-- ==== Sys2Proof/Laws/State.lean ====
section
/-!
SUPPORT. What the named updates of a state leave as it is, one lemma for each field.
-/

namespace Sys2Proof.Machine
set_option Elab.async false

▶ [WORK ITEM] Reproduce each line above without any alteration.

▶ [SOLUTION FOR THIS TASK]
-- ==== Sys2Proof/Laws/State.lean ====
section
/-!
SUPPORT. What the named updates of a state leave as it is, one lemma for each field.
-/

namespace Sys2Proof.Machine
set_option Elab.async false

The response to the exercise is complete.